Action item:
Work through the data below and state how many lines contain "most", giving that number alone.

(Items from a dataset)
-- ==== Sys2Proof/Laws/Host.lean ====
section
/-! SUPPORT.
Posted writes of a host that reaches the registers: where they go, and when a write does nothing
beyond the register it names. -/

namespace Sys2Proof.Machine

theorem guardExpire_fresh (s : State) (h : ∀ g ∈ s.hif.guards, s.clk ≤ g.since + 1000) : s.guardExpire = s := by
  unfold State.guardExpire
  suffices ∀ l : List GuardPair, (∀ g ∈ l, s.clk ≤ g.since + 1000) →
      l.foldl (fun t g => if g.since + 1000 < s.clk then t.guardRefuse g ((g.since + 1000) / 1000 % 2 ^ 32) else t) s = s by
    exact this _ h
  intro l hl
  induction l with
  | nil => rfl
  | cons a r ih =>
    have := hl a (by simp)
    simp only [List.foldl_cons, if_neg (show ¬ a.since + 1000 < s.clk by omega)]
    exact ih fun g hg => hl g (List.mem_cons_of_mem _ hg)

theorem hostPost_reached (s : State) (h : s.Reached) (host tag addr : Nat) (v : Word) :
    s.hostPost host tag addr v = (s.writeReg host tag addr v).regHook addr := by
  have e : (if host = 0 then s.linkSeen else s) = s := by
    split
    · simp [State.linkSeen, h.link]
    · rfl
  simp [State.hostPost, h.up, e, State.postReg, h.runs]

theorem plain_afterWrite (s : State) (off : Nat) (old new v : Word) (h : plainReg off = true) :
    s.afterWrite off old new v = s := by
  simp only [plainReg, Bool.and_eq_true, decide_eq_true_eq, List.mem_cons,
    List.not_mem_nil, or_false, not_or, Option.isNone_iff_eq_none] at h
  obtain ⟨⟨⟨⟨⟨⟨⟨⟨h5, h7, h8⟩, a, b, c, d, e, e2⟩, f⟩, g⟩, i⟩, j⟩, k⟩, l⟩ := h
  have w5 : ¬ off = Reg.bufSchedCells := by intro x; subst x; exact h5 (by decide)
  have w6 : ¬ (off = Reg.bufOvfRegion ∨ off = Reg.bufCtrl) := by
    rintro (x | x) <;> subst x <;> exact h5 (by decide)
  unfold State.afterWrite
  simp only [if_neg a, if_neg b, if_neg c, if_neg d, if_neg e, if_neg e2, if_neg w5, if_neg w6, f, g, i, j, k, l]

theorem plain_regHook (s : State) (off : Nat) (h : plainReg off = true) (w : off < 0x80000) : s.regHook off = s := by
  simp only [plainReg, Bool.and_eq_true, decide_eq_true_eq, List.mem_cons,
    List.not_mem_nil, or_false, not_or, Option.isNone_iff_eq_none] at h
  obtain ⟨⟨⟨⟨⟨⟨⟨⟨h5, h7, h8⟩, _⟩, _⟩, _⟩, _⟩, _⟩, _⟩, _⟩ := h
  unfold State.regHook State.regOfAddr
  rw [if_pos w]
  split <;> first | contradiction | rfl

theorem writeReg_alias (s : State) (host tag addr : Nat) (v : Word) (h1 : 0x01000000 ≤ addr) (h2 : addr < 0x02000000) :
    s.writeReg host tag addr v =
      s.guardExpire.writeAlias host tag ((addr - 0x01000000) / 128 * 4) ((addr - 0x01000000) / 4 % 32) v := by
  unfold State.writeReg
  rw [if_neg (by omega), if_neg (by omega), if_pos ⟨h1, h2⟩]

end Sys2Proof.Machine
end

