/-- Settles O44, from the equation of each row: what an error, a recovery or a frame sent leaves of its channel is what
its error state does not hold. -/
theorem canTraffic : Obligations.CanTraffic := by
  rintro s ch c rfl
  refine ⟨?error, ?ignored, fun code tr eight => exec_canBusError_deaf, ?received,
    fun f ago hears on xl long pn => exec_canFrameReceived_oversize hears on xl long pn,
    fun f ago => exec_canFrameReceived_format, fun f ago => exec_canFrameReceived_deaf, ?offered, ?fifo, ?buffer,
    fun r => exec_canTxAttempt_idle, exec_busOffRecoverDelay, ?recovered, exec_protocolExceptionEnd⟩
  case error =>
    rintro code tr eight tec rec hears least most pn listens unordered htec hrec
    have counted := canError_running (code := code) pn listens (pex_of_canHears hears) htec hrec
    have enters := canCounts_enters (s.errorKept ch code) ch tec rec
    rw [errorKept_canCh] at enters
    obtain ⟨ctec, crec, clec, cmode, cbufs, -⟩ := CanCh.kept_fields enters.kept
    refine ⟨_, (exec_canBusError hears least most).trans (congrArg _ ((canFault_unordered ?_).trans counted)),
      clec, ctec, crec, enters.state, cbufs, fun k other => ?_⟩
    · rw [counted]
      exact cmode.trans unordered
    · rw [canCounts_other other, errorKept_other other]
  case ignored =>
    intro code tr eight hears least most pn unordered
    rw [exec_canBusError hears least most, canFault_unordered (by rw [canError_pn pn, bump_canCh, unordered]),
      canError_pn pn]
  case received =>
    intro f ago hears format length
    have h : s.Receives ch f := ⟨hears, format, length⟩
    refine ⟨exec_canFrameReceived_unmatched h, fun x first rejects => ?_, fun x first accepts awake => ?_,
      fun x first accepts pn => ?_⟩
    · rw [exec_canFrameReceived_matched h first, rejects]
      rfl
    · rw [exec_canFrameReceived_matched h first, accepts, awake]
      rfl
    · rw [exec_canFrameReceived_matched h first, accepts, pn]
      cases bit (le x 0 1) 3 <;> rfl
  case offered =>
    exact fun src it offer => ⟨exec_canTxAttempt_arbLost offer, _, exec_canTxAttempt_sent offer, mem_txDone_out ..⟩
  case fifo =>
    intro it offer _ bound
    have kept := txDone_kept (src := .fifo) (it := it) (txRemove_fifo_canCh ..) (by rwa [txDriven_canCh])
    rw [txDriven_canCh] at kept
    obtain ⟨tec, -, -, -, bufs, fifo⟩ := CanCh.kept_fields kept
    exact ⟨_, exec_canTxAttempt_sent offer, fifo, bufs, tec⟩
  case buffer =>
    intro b it offer none _ bound
    refine ⟨?_, fun code eight repeats => ?_⟩
    · have kept := txDone_kept (src := .buffer b) (it := it)
        (txRemove_buffer_canCh (by rwa [txDriven_canCh])) (by rwa [txDriven_canCh])
      rw [txDriven_canCh] at kept
      obtain ⟨tec, rec_, -, -, bufs, fifo⟩ := CanCh.kept_fields kept
      exact ⟨_, exec_canTxAttempt_sent offer, mem_txDone_out .., (congrArg (aget · b) bufs).trans (aget_adel_same ..),
        tec, rec_, fifo⟩
    · rw [exec_canTxAttempt_error offer, repeats]
      rfl
  case recovered =>
    intro channel up off recovers
    have enters := canCounts_enters s ch 0 0
    obtain ⟨tec, rec_, -⟩ := CanCh.kept_fields enters.kept
    have moved : (s.canCh ch).state ≠ canOfCounts 0 0 := by rw [off]; decide
    exact ⟨_, exec_busOffRecoveryDone channel up off recovers, enters.state, tec, rec_, enters.recovering moved,
      fun k => canCounts_other⟩

end Sys2Proof.Machine
end

section
/-! Configurations and modes of the edge channels (R316, R334, R344, R346 to R348): each command with legal fields has
the checks of its chapter left, and what is ordered is taken at once, at bus idle or after its time. -/

namespace Sys2Proof.Machine

namespace State

variable {s t : State} {host q op ch l m st r : Nat} {c : Cmd} {d dma : List Byte} {f : Cmd → State → Exec} {e : Exec}

/-! ### Commands that read a table, and what an edge command needs -/

section
variable {addr len : Cmd → Nat} (ready : s.Ready host q op c)
include ready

Exercise solution:
4